Formato: Online Artículo Texto
Lenguaje:English
Publicado: Public Library of Science 2012
Materias:
Acceso en línea:https://www.ncbi.nlm.nih.gov/pmc/articles/PMC3454416/
https://www.ncbi.nlm.nih.gov/pubmed/23028473
http://dx.doi.org/10.1371/journal.pone.0043840
Descripción
Sumario:Recent associations between age-related differentially methylated sites and bivalently marked chromatin domains have implicated a role for these genomic regions in aging and age-related diseases. However, the overlap between such epigenetic modifications has so far only been identified with respect to age-associated hyper-methylated sites in blood. In this study, we observed that age-associated differentially methylated sites characterized in the human brain were also highly enriched in bivalent domains. Analysis of hyper- vs. hypo-methylated sites partitioned by age (fetal, child, and adult) revealed that enrichment was significant for hyper-methylated sites identified in children and adults (child, fold difference = 2.28, P = 0.0016; adult, fold difference = 4.73, P = 4.00×10(−5)); this trend was markedly more pronounced in adults when only the top 100 most significantly hypo- and hyper-methylated sites were considered (adult, fold difference = 10.7, P = 2.00×10(−5)).
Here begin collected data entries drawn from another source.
/-- The queue whose head goes on: that of the launch that waits for a table rewrite; else, unless a mode switch is asked for or under
way, that which R344 picks. With a mode switch asked for, a kernel under restart resumes all the same, for it is not selected
again (R346, R395, R410, R424). -/
def Hw.chosen (h : Hw) (p : Nat) : Option Nat :=
  let q := h.part p
  if h.pkg.modeAsked.isNone ∧ h.pkg.modeSwitch.isNone then (if q.rewriteSince.isSome then some q.rewritePrio else q.pick)
  else if q.restarting then q.preempted.head?.map (·.kernel.prio) else none

/-- No request that the tables placed is outstanding: none that carries the generation in force (R395 step 2). -/
def Hw.tablesDrained (h : Hw) (p : Nat) : Bool :=
  (h.part p).admitted.all fun a => a.2.2 != (h.die (h.master p)).tgen

/-- A restart that ends without its kernel: the partition is idle, its windows open. -/
def Hw.giveUp (h : Hw) (p : Nat) : Hw :=
  if (h.part p).restarting then (h.updPart p fun q => { q with restarting := false }).openWindows p else h

/-- A stopped kernel resumes, or ends where one of its dies is gone (R346). `s` has the launch out of its queue already. -/
def State.resumeHead (s : State) (part k : Nat) (w : Waiting) : State :=
  match (s.hw.part part).preempted.find? fun c => c.kernel.packet == w.packet && c.kernel.prio == k with
  | none => s.updHw fun h => h.giveUp part
  | some c =>
    if (c.strands.map fun x => slotOf x.1).all (s.hw.inPartition part) then
      (s.restoreContext part c w.age).updHw fun h => h.scheduleGo part
    else
      let s1 := s.updHw fun h => h.updPart part fun q =>
        { q with preempted := q.preempted.filter fun y => y.kernel.packet != w.packet || y.kernel.prio != k }
      (s1.completionRecord part w.packet.toNat c.kernel.ltag c.kernel.msiv 0x0607 c.holds c.kernel.wstart).updHw fun h =>
        (h.giveUp part).tellGraph c.kernel.ctx false

/-- A launch that has been selected waits for the requests that the old tables placed (R395 steps 1 and 2). -/
def Hw.awaitDrain (h : Hw) (part k : Nat) : Hw :=
  (h.updPart part fun q => { q with rewriteSince := some h.wtick, rewritePrio := k }).at (h.wtick + 2 ^ 20) (.tableDrainTimeout part)

/-- An idle partition selects a launch: refuses it, resumes it, waits for a table rewrite to drain (R395), or starts its
steps. -/
def execLaunchSelect (part : Nat) (s : State) : Out :=
  inPart part s fun s =>
    match (s.hw.part part).kernel, s.hw.chosen part with
    | none, some k =>
      let waited := (s.hw.part part).rewriteSince.isSome
      let s := s.updHw fun h => h.updPart part fun q => { q with rewriteSince := none }
      match ((s.hw.part part).queues.get (Fin.ofNat 4 k)).head? with
      | none => s
      | some w =>
        let leave := s.updHw fun h => h.updLaunchQueue part k List.tail
        if w.resumed then leave.resumeHead part k w
        else
          match s.plan part w.packet.toNat with
          | .error c => leave.refuse part w.packet w.ctx c
          | .ok pl =>
            let rewriting : Bool := match pl.brim with | some (im, _) => s.hw.rewrites part im | none => false
            if rewriting && !waited && !s.hw.tablesDrained part then s.updHw fun h => h.awaitDrain part k
            else (leave.launchSteps part k w pl).updHw fun h => (h.ageHeads part k).scheduleGo part
    | _, _ => s

/-- A rewrite not drained in 2^20 ticks: the machine check, the launch refused, the old tables in place (R395, R413). -/
def execTableDrainTimeout (part : Nat) (s : State) : Out :=
  inPart part s fun s =>
    match (s.hw.part part).rewriteSince with
    | none => s
    | some since =>
      if s.hw.wtick < since + 2 ^ 20 then s
      else
        let k := (s.hw.part part).rewritePrio
        let s1 := s.updHw fun h => (h.machineCheck (h.master part) 0x0703 [part]).updPart part fun q => { q with rewriteSince := none }
        match ((s1.hw.part part).queues.get (Fin.ofNat 4 k)).head? with
        | none => s1
        | some w => (s1.updHw fun h => h.updLaunchQueue part k List.tail).refuse part w.packet w.ctx 0x060C

/-- Whether a launch can be selected in this tick: the partition is idle, nothing of its last kernel is still landing or
moving, and no mode switch is asked for (R342, R344, R367, R424) (notes/assumptions/61.md); or the rewrite that one waits for has
drained (R395). -/
def Hw.canSelect (h : Hw) (p : Nat) : Bool :=
  let q := h.part p
  q.kernel.isNone && (h.chosen p).isSome && (h.diesOf p).any isSw &&
    (if q.rewriteSince.isSome then h.tablesDrained p
     else q.pick.isSome && h.pend.all (fun x => x.part != p) && (h.movingIn p).isEmpty)
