-- ==== Sys2Proof/Machine/Manage.lean ====
section
/-! DEFINITION. The management controller: verified boot (R414-R418), the mix register and the binding of logical devices
(R390, R419), the management port (R421, R422), ageing (R423), power modes (R424), identity and attestation (R420). -/
namespace Sys2Proof.Machine
open Sys2Proof

/-! ### Flash and images (R414-R416) -/

def State.flash (s : State) (off n : Nat) : List Byte := Memory.readBytes s.mem (flashKey off) n

/-- First byte of bank A (0) and of bank B (1). -/
def bankBase (b : Nat) : Nat := if b = 0 then 0x10_0000 else 0x80_0000

/-- The two public keys of the key record (R414). -/
def State.edKey (s : State) : List Byte := s.flash 0 32
def State.mlKey (s : State) : List Byte := s.flash 32 1952

/-- The header of a signed image of a kind that passes: both signatures verify, over the header followed by the body (R415). -/
def State.image? (s : State) (off kind : Nat) : Option (List Byte) :=
  let hd := s.flash off 128
  let len := le hd 12 4
  let msg := hd ++ s.flash (off + 3520) len
  if le hd 0 4 = 0x394D_464B ∧ le hd 4 4 = kind ∧ len ≤ 0x30_0000 ∧ (hd.drop 20).all (· == 0) = true ∧
      (s.flash (off + 3501) 19).all (· == 0) = true ∧ edVerify s.edKey msg (s.flash (off + 128) 64) = true ∧
      mlVerify s.mlKey msg (s.flash (off + 192) 3309) = true then some hd
  else none

def imageSvn (hd : List Byte) : Nat := le hd 8 4
def imageLen (hd : List Byte) : Nat := le hd 12 4

/-- Whether the key record is the one whose digests the boot ROM holds. -/
def State.keysHold (s : State) : Bool :=
  sha384 s.edKey == Config.romDigest 0 && sha384 s.mlKey == Config.romDigest 1

/-- The bank whose firmware starts, with its header, from those of the images that pass: of two the one with the higher SVN, bank A
on a tie. None where the key record is another. -/
def chooseBank (keys : Bool) (a b : Option (List Byte)) : Option (Nat × List Byte) :=
  if keys = false then none
  else
    match a, b with
    | some a, some b => if imageSvn a < imageSvn b then some (1, b) else some (0, a)
    | some a, none => some (0, a)
    | none, some b => some (1, b)
    | none, none => none

/-- Where the supervisor image of a bank begins. -/
def supervisorAt (bank fwLen : Nat) : Nat := bankBase bank + (3520 + fwLen + 4095) / 4096 * 4096

/-- A partition's bring-up: its supervisor image is verified and loaded, or it is left without one (R356, R416)
(notes/assumptions/17.md). -/
def State.bringUp (s : State) (p : Nat) : State :=
  let off := supervisorAt s.hw.pkg.bank (imageLen s.hw.pkg.fwHeader)
  match s.image? off 2 with
  | none => s.updHw fun h => h.updPart p fun q => { q with supervisor := false, supLen := 0, supHeader := [] }
  | some hd =>
    let body := s.flash (off + 3520) (imageLen hd)
    (s.poke (supKey p 0) body).updHw fun h => h.updPart p fun q =>
      { q with supervisor := true, supLen := imageLen hd, supHeader := hd, svec := Config.trapEntry (hd ++ body) % 2 ^ 62 * 4 }

/-! ### Boot (R417, R418) -/

/-- Memory that a package reset leaves: the host's, other packages', the flash. -/
def keptKey (k : Nat) : Bool := k / 2 ^ 80 == 6 || k / 2 ^ 80 == 8 || k / 2 ^ 80 == 15

/-- The entry that self-test gives a slot. -/
def bootEntry (boot slot : Nat) : MixEntry :=
  let t := Config.slotType slot
  let health : Health := if t = .none then .absent else if Config.selfTestFails boot slot then .failed else .good
  { type := Config.typeCode t, health := health, cap := Config.capOf slot }

/-- Seams that do not train. -/
def bootSeams (boot : Nat) : List (Nat × Nat) :=
  allSlots.flatMap fun a => (allSlots.filter fun b => decide (a < b) && link [] a b && Config.seamFails boot a b).map fun b => (a, b)

/-- The body of a die's soft repair map in flash, if its checksum holds (R418). -/
def State.loadMap (s : State) (d : Nat) : Option (List Byte) :=
  let m := s.flash (mapOff d) mapSize
  let body := m.take (mapSize - 4)
  if leNat (m.drop (mapSize - 4)) = sumWord (foldSum (0, 0) body) then some body else none

/-- Seams that a die's map marks: those marked so far, while the map is as the package wrote it; none where it is discarded (R405,
R418). -/
def State.mapMarks (s : State) (d : Nat) : List (Nat × Nat) :=
  match s.loadMap d, s.hw.pkg.repairSeal with
  | none, _ => []
  | some body, some n => if body = mapBody n d then s.hw.pkg.deadSeams.filter (·.1 == d) else (Config.mapSeams body).filter (·.1 == d)
  | some body, none => (Config.mapSeams body).filter (·.1 == d)
def State.mappedSeams (s : State) : List (Nat × Nat) := allSlots.flatMap s.mapMarks

/-- The identity record: the certificate chains of every die. -/
def State.identity (s : State) : List Byte := s.flash 0x1_0000 0xF_0000

/-- What a die derives at a boot: the seed of its key (R420). -/
def State.dieSeed (s : State) (boot d : Nat) : List Byte :=
  (Config.pufSeed (Config.puf boot d) (Config.helperData d s.identity)).take 32
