-- ==== Sys2Proof/Machine/Dispatch.lean ====
section
/-! DEFINITION. The meaning of every row: one arm per constructor of `Instr`, each one call of its own definition. -/
namespace Sys2Proof.Machine
open Sys2Proof
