-- ==== Sys2Proof/Machine/Step.lean ====
section
/-! DEFINITION. The step function, and the placing of an instruction for the next step. -/
namespace Sys2Proof.Machine
open Sys2Proof

/-- One step of the package: one event, one phase of a tick, one strand's turn, or the next tick. -/
noncomputable def step (s : State) : Host.Outcome State Fault Refusal := move s

/-- The state with a table word placed where the next step issues it (notes/assumptions/9.md). -/
noncomputable def State.withFetchWord (s : State) (nbits w : Nat) : State := placeWord s nbits w

end Sys2Proof.Machine
end

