-- ==== Sys2Proof/Certificates/Slice0/Obligations.lean ====
section
/-! DEFINITION. The statements for the provers, and the words they are written in. A statement about an instruction says what
the group does at its issue tick: where the strand stands afterwards, which writes it has scheduled and for which ticks, and
that nothing else of the machine differs; what a scheduled write does when it lands is stated once, for every kind of write. -/
namespace Sys2Proof.Claims
open Sys2Proof Sys2Proof.Machine

/-! ### Words for what an issue does -/

/-- Pending writes without their places in issue order: partition, clock, tick, action. -/
def landings (l : List Pend) : List (Nat × Bool × Nat × PendAct) := l.map fun q => (q.part, q.wall, q.due, q.act)

/-- A write scheduled by the current group, a number of ticks from now on the strand's clock (R7, R137). -/
def inTicks (h : Hw) (a : Nat × PendAct) : Nat × Bool × Nat × PendAct := (h.myPart, h.useWall h.cur, h.tick + a.1, a.2)

/-- `t` is `s` after the issue of a group that leaves the current strand as `st` and schedules the writes `acts`, in that
order: memory, every other strand, the cores, the dies, the partitions, the package, the accesses in flight, the events to
come, the clocks and the free-value counter are as they were. -/
def Issued (s t : State) (st : Strand) (acts : List (Nat × PendAct)) : Prop :=
  t = { s with hw := { s.hw with strands := t.hw.strands, pend := t.hw.pend, seq := t.hw.seq } } ∧
  t.hw.st = st ∧ (∀ k, k ≠ s.hw.cur → t.hw.strand k = s.hw.strand k) ∧
  landings t.hw.pend = landings s.hw.pend ++ acts.map (inTicks s.hw)

/-- The write of a scalar result: none for x0 (R128). -/
def xWrite (h : Hw) (d : XReg) (v : W64) (lat : Nat) : List (Nat × PendAct) :=
  if d = 0 then [] else [(lat, .x h.cur h.st.sup d v)]
/-- The FLAGS bits that a group raises, set when its result lands (R68). -/
def flagWrite (h : Hw) (bits : BitVec 6) (lat : Nat) : List (Nat × PendAct) :=
  if bits = 0 then [] else [(lat, .flags h.cur bits)]

/-- The group completes: control falls through it, and its scalar result and flags land `lat` ticks later. -/
def Computes (s : State) (i : Instr) (d : XReg) (v : W64) (fl : BitVec 6) (lat : Nat) : Prop :=
  ∃ t, exec i s = .next t ∧ Issued s t s.hw.st.fallThrough (xWrite s.hw d v lat ++ flagWrite s.hw fl lat)

/-- The group completes, leaving the strand as `st` and scheduling `acts`. -/
def Does (s : State) (i : Instr) (st : Strand) (acts : List (Nat × PendAct)) : Prop :=
  ∃ t, exec i s = .next t ∧ Issued s t st acts

/-- The group takes a trap in kernel mode: the strand stands after trap entry, and nothing else differs. -/
def Traps (s : State) (i : Instr) (x : TrapInfo) : Prop :=
  ∃ t, exec i s = .next t ∧ Issued s t (s.hw.st.enterTrap s.hw.wtick s.hw.cur x) []

/-- A 64-bit value from an integer, modulo 2^64. -/
def w64 (v : Int) : W64 := BitVec.ofInt 64 v
/-- One for a condition that holds, else zero. -/
def one (b : Prop) [Decidable b] : W64 := if b then 1 else 0

/-! ### Words of the encoding forms (R126, R130) -/

/-- A word of R form without prefix and without the S bit. -/
def rWord (maj fn d a b : Nat) : Nat := maj * 2 ^ 24 + d * 2 ^ 19 + a * 2 ^ 14 + b * 2 ^ 9 + fn * 2 ^ 4
/-- A word of I form. -/
def iWord (maj d a i : Nat) : Nat := maj * 2 ^ 24 + d * 2 ^ 19 + a * 2 ^ 14 + i * 2 ^ 4
/-- A word of L form. -/
def lWord (maj d i : Nat) : Nat := maj * 2 ^ 24 + d * 2 ^ 19 + i * 2 ^ 4
/-- On every unit and in both modes the words, the second of them 0 where there is none, are the instruction. -/
def Reads (w w2 : Nat) (i : Instr) : Prop := ∀ (u : UnitClass) (sup : Bool), decodeWord u sup w w2 none = .ok i
/-- On every unit, in both modes and under any prefix the words are a reserved encoding. -/
def Reserved (w w2 : Nat) : Prop := ∀ (u : UnitClass) (sup : Bool) (p : Option Nat), decodeWord u sup w w2 p = .error .reserved

end Sys2Proof.Claims

open Sys2Proof Sys2Proof.Machine Sys2Proof.Claims

/-! ### Class C: arithmetic (R150-R161) -/

/-- R154: the eighteen members of major 0x01 without a prefix, their results with the latencies of R151, and their words; FN 18-31
are reserved. -/
def Obligations.IntegerRegisterOps : Prop :=
  (∀ (s : State) (d a b : XReg),
    let x := s.hw.rx a
    let y := s.hw.rx b
    Computes s (.add d a b none) d (w64 (x.toNat + y.toNat)) 0 1 ∧
    Computes s (.sub d a b none) d (w64 ((x.toNat : Int) - y.toNat)) 0 1 ∧
    Computes s (.and d a b) d (x &&& y) 0 1 ∧
    Computes s (.or d a b) d (x ||| y) 0 1 ∧
    Computes s (.xor d a b) d (x ^^^ y) 0 1 ∧
    Computes s (.andn d a b) d (x &&& ~~~y) 0 1 ∧
    Computes s (.sll d a b) d (w64 (x.toNat * 2 ^ (y.toNat % 64))) 0 1 ∧
    Computes s (.srl d a b) d (w64 (x.toNat / 2 ^ (y.toNat % 64))) 0 1 ∧
    Computes s (.sra d a b) d (w64 (x.toInt / 2 ^ (y.toNat % 64))) 0 1 ∧
    Computes s (.slt d a b) d (one (x.toInt < y.toInt)) 0 1 ∧
    Computes s (.sltu d a b) d (one (x.toNat < y.toNat)) 0 1 ∧
    Computes s (.min d a b) d (w64 (min x.toInt y.toInt)) 0 1 ∧
    Computes s (.max d a b) d (w64 (max x.toInt y.toInt)) 0 1 ∧
    Computes s (.minu d a b) d (w64 (min x.toNat y.toNat : Nat)) 0 1 ∧
    Computes s (.maxu d a b) d (w64 (max x.toNat y.toNat : Nat)) 0 1 ∧
    Computes s (.mul d a b none) d (w64 (x.toNat * y.toNat)) 0 3 ∧
    Computes s (.mulh d a b) d (w64 (x.toInt * y.toInt / 2 ^ 64)) 0 3 ∧
    Computes s (.mulhu d a b) d (w64 (x.toNat * y.toNat / 2 ^ 64 : Nat)) 0 3) ∧
  (∀ d a b : XReg,
    let reads := fun (fn : Nat) (i : Instr) => Reads (rWord 0x01 fn d.val a.val b.val) 0 i
    reads 0 (.add d a b none) ∧ reads 1 (.sub d a b none) ∧ reads 2 (.and d a b) ∧
    reads 3 (.or d a b) ∧ reads 4 (.xor d a b) ∧ reads 5 (.andn d a b) ∧
    reads 6 (.sll d a b) ∧ reads 7 (.srl d a b) ∧ reads 8 (.sra d a b) ∧
    reads 9 (.slt d a b) ∧ reads 10 (.sltu d a b) ∧ reads 11 (.min d a b) ∧
    reads 12 (.max d a b) ∧ reads 13 (.minu d a b) ∧ reads 14 (.maxu d a b) ∧
    reads 15 (.mul d a b none) ∧ reads 16 (.mulh d a b) ∧ reads 17 (.mulhu d a b)) ∧
  ∀ w w2, fld w 24 8 = 0x01 → 18 ≤ fld w 4 5 → Reserved w w2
Interestingly, we found that bivalently marked genes overlapped by age-associated hyper-methylation in the adult brain had strong involvement in biological functions related to developmental processes, including neuronal differentiation. Our findings provide evidence that the accumulation of methylation in bivalent gene regions with age is likely to be a common process that occurs across tissue types. Furthermore, particularly with respect to the aging brain, this accumulation might be targeted to loci with important roles in cell differentiation and development, and the closing off of these developmental pathways. Further study of these genes is warranted to assess their potential impact upon the development of age-related neurological disorders.